Having successfully completed this module you will be able to:

  • Describe the various factors that affect mortality, and how risk classification may be used to address the heterogeneity within a given population
  • Define terms associated with single decrement models, such as radix, decrement rate (failure rate, mortality rate), probability of survival, expectation of life, hazard rate (force of mortality
  • define and use standard annuity and assurance functions for a single decrement model, including both select and ultimate functions, and demonstrate the relationships between corresponding annuity and assurance functions
  • Show how a single decrement model may be used to describe the evolution of a population subject to a single source of decrement
  • Analyse simple problems of emerging costs using simple single decrement models
  • Analyse the liabilities of simple assurance and annuity contracts, both in terms of emerging costs and present values, in relation to product pricing, reserving, and their applications
  • Calculate present values and accumulated values of cash flows at a specified rate of interest, using a single decrement model to take account of the probability of the payments being made;
  • show how the relationship between the pricing basis and reserving basis affects the emergence of profit for simple assurance and annuity contracts
  • analyse straightforward problems involving an equation of value, using a single decrement model to take account of the probability of the payments being made


• Factors affecting mortality. Selection. Risk classification. Mortality indices. • Survival models, survival functions, survival tables. Temporary initial selection in mortality tables. • Select, ultimate, and aggregate mortality rates. • Single decrement functions and inter-relationships. Radix, decrement rate (failure rate, mortality rate), probability of survival, expectation of life, hazard rate (force of mortality). Human mortality functions. • Probability (density) functions, mean, and variance for complete future lifetime and curtate future lifetime. • Hazard rate functions due to Gompertz and Makeham. Laws of mortality. • Cash flows under financial contracts dependent on death or survival. Concept and calculation of present value and accumulated value of a contingent stream of payments. Mean and variance of such a present value. • Equations of value for given contingent payment streams and methods of solution for unknown payment amounts, times of payment, and yields. • Cash flows for pure endowments, level and varying immediate annuities, level and varying whole life, endowment, and term assurances, including critical illness insurance, for a single life, and corresponding standard annuity and assurance functions. Present values and accumulated values for such contracts. Mean and variance of such present values. Extension to annuities payable more frequently than once per year and to assurances payable immediately on death. Definition and use of corresponding commutation functions, and their relationships to annuity and assurance functions. • Equations of value for net and office premiums for assurance and annuity contracts, and their solution. • Reserves and calculation of policy values by both retrospective and prospective methods. • Expected and actual death strain, mortality profit. • Paid-up policy values, surrender values, alterations. • Emergence of profit from a contract, for a given reserving basis and discount rate. Profit testing, profit vector, profit signature, and measures of profitability. • Choice of pricing and reserving bases, and why they may differ. Effect of choice of basis on emergence of profit.

Learning and Teaching

Teaching and learning methods

Lectures, tutorials, assigned problems, private study

Independent Study102
Total study time150

Resources & Reading list

Bowers NL et al (1997). Actuarial Mathematics. 

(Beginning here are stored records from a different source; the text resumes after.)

-- ==== Sys2Proof/Machine/Operands.lean ====
section
/-! DEFINITION. The operand resolver (30_encoding R90 to R94) and the condition evaluator (R95). An operand of any form
becomes a location, read and written in one place each; an update of a register or of (HL) is one operation. -/

namespace Sys2Proof.Machine

open Sys2Proof

/-! ### Register fields -/

/-- The register an r16 field names (R87). -/
def r16Pair : R16 → Pair
  | .bc => .bc
  | .de => .de
  | .hl => .hl
  | .sp => .sp

/-- The register an r16stk field names (R87). -/
def stkPair : R16Stk → Pair
  | .bc => .bc
  | .de => .de
  | .hl => .hl
  | .af => .af

/-! ### Byte operands and their locations (R90, R91) -/

/-- Every form of a byte operand (R90). -/
inductive ByteOperand where
  /-- an 8-bit register -/
  | reg (r : Reg8)
  /-- n8 -/
  | imm (n : Byte)
  /-- (BC), (DE), (HL): the address is the pair's value -/
  | indirect (rr : Pair)
  /-- (HL+) -/
  | hlInc
  /-- (HL-) -/
  | hlDec
  /-- (a16) -/
  | absolute (a : Word)
  /-- (a8): 0xFF00 + n8 (R94) -/
  | highImm (n : Byte)
  /-- (C): 0xFF00 + C (R94) -/
  | highC
deriving DecidableEq, Repr

/-- A location (R91). -/
inductive Loc where
  | reg8 (r : Reg8)
  | imm (v : Byte)
  | mem (addr : Nat)
deriving DecidableEq, Repr

/-- `resolve` of R91, R94. -/
def ByteOperand.resolve (o : ByteOperand) (s : State) : Loc :=
  match o with
  | .reg r => .reg8 r
  | .imm n => .imm n
  | .indirect rr => .mem (s.r16 rr).toNat
  | .hlInc => .mem s.hl.toNat
  | .hlDec => .mem s.hl.toNat
  | .absolute a => .mem a.toNat
  | .highImm n => .mem (0xFF00 + n.toNat)
  | .highC => .mem (0xFF00 + (s.r8 .c).toNat)

/-- The marker of (HL+) or (HL-), applied after the access (R93). -/
def ByteOperand.postModify (o : ByteOperand) (s : State) : State :=
  match o with
  | .reg _ => s
  | .imm _ => s
  | .indirect _ => s
  | .hlInc => { s with hl := s.hl + 1 }
  | .hlDec => { s with hl := s.hl - 1 }
  | .absolute _ => s
  | .highImm _ => s
  | .highC => s

/-- `read` of R91. -/
def Loc.read (l : Loc) (s : State) : Except Fault Byte :=
  match l with
  | .reg8 r => .ok (s.r8 r)
  | .imm v => .ok v
  | .mem a => memRead s a

/-- `write` of R91; a write to an immediate "is never performed", and leaves the state. -/
def Loc.write (l : Loc) (s : State) (v : Byte) : Except Fault State :=
  match l with
  | .reg8 r => .ok (s.setR8 r v)
  | .imm _ => .ok s
  | .mem a => memWrite s a v

/-- A load of 40_load.md: "a deterministic copy from source operand to destination operand" (R146), then the marker of
whichever operand carries one (R93). Both locations are resolved before anything is written. -/
def copyByte (dst src : ByteOperand) (s : State) : Except Fault State :=
  match (src.resolve s).read s with
  | .error f => .error f
  | .ok v => match (dst.resolve s).write s v with
    | .error f => .error f
    | .ok t => .ok (dst.postModify (src.postModify t))

/-! ### r8 operands: a register or (HL) (R86, R220) -/

/-- The operand as a byte operand. -/
def rmOperand (t : RM8) : ByteOperand :=
  match t with
  | .reg r => .reg r
  | .mhl => .indirect .hl

/-- Read the operand, write `f` of what was read back to it, then change the state by `g` of what was read. For (HL)
this is a read and then a write of one cell (R64, R65). -/
def updateRM (t : RM8) (f : Byte → Byte) (g : Byte → State → State) (s : State) : Except Fault State :=
  match ((rmOperand t).resolve s).read s with
  | .error e => .error e
  | .ok v => match ((rmOperand t).resolve s).write s (f v) with
    | .error e => .error e
    | .ok u => .ok (g v u)

/-- A rotate, shift or swap of an r8 operand: the result back, Z computed, N and H cleared, C the bit shifted out
(R221 to R228). -/
def shiftRM (t : RM8) (op : Byte → Shifted) (s : State) : Except Fault State :=
  updateRM t (fun v => (op v).res) (fun v u => u.setFlags ((op v).res == 0) false false (op v).c) s

/-! ### ALU sources (R181) -/

/-- The source as a byte operand. -/
def srcOperand (src : Src8) : ByteOperand :=
  match src with
  | .reg r => .reg r
  | .mhl => .indirect .hl
  | .imm n => .imm n

/-- `v = read(resolve(src))` (R181), then the state `k` makes of it. -/
def withSrc (src : Src8) (s : State) (k : Byte → State) : Except Fault State :=
  match ((srcOperand src).resolve s).read s with
  | .error f => .error f
  | .ok v => .ok (k v)

/-! ### The condition evaluator (R95) -/

/-- `cond(cc)`: a test of one bit of F (R95). -/
def cond (cc : Cond) (s : State) : Bool :=
  match cc with
  | .nz => !s.flagZ
  | .z => s.flagZ
  | .nc => !s.flagC
  | .c => s.flagC

end Sys2Proof.Machine
end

Gerber HU (1997). Life Insurance Mathematics. 

Promislow SD (2005). Fundamentals of Actuarial Mathematics. 

Jordan CW (1975). Textbook on Life Contingencies. 

Benjamin B, Haycocks HW & Pollard JH (1980). The Analysis of Mortality and Other Actuarial Statistics. 

Dickson, D.C.M, Hardy, M.R., Waters, H.R (2013). Actuarial Mathematics for Life Contingent Risks. 

Faculty of Actuaries and Institute of Actuaries (2002). Formulae and Tables for Actuarial Examinations. 

Neill A (1977). Life Contingencies. 



MethodPercentage contribution
Class Test 20%
Exam 80%


MethodPercentage contribution
Exam 100%

Linked modules

Pre-requisite rules: MATH6131 Financial Mathematics AND MATH6122 Probability and Mathematical Statistics


To study this module, you will need to have studied the following module(s):

MATH6131Financial Mathematics
MATH6122Probability and Mathematical Statistics


Costs associated with this module

Students are responsible for meeting the cost of essential textbooks, and of producing such essays, assignments, laboratory reports and dissertations as are required to fulfil the academic requirements for each programme of study.

In addition to this, students registered for this module typically also have to pay for:

Books and Stationery equipment

Course texts are provided by the library and there are no additional compulsory costs associated with the module.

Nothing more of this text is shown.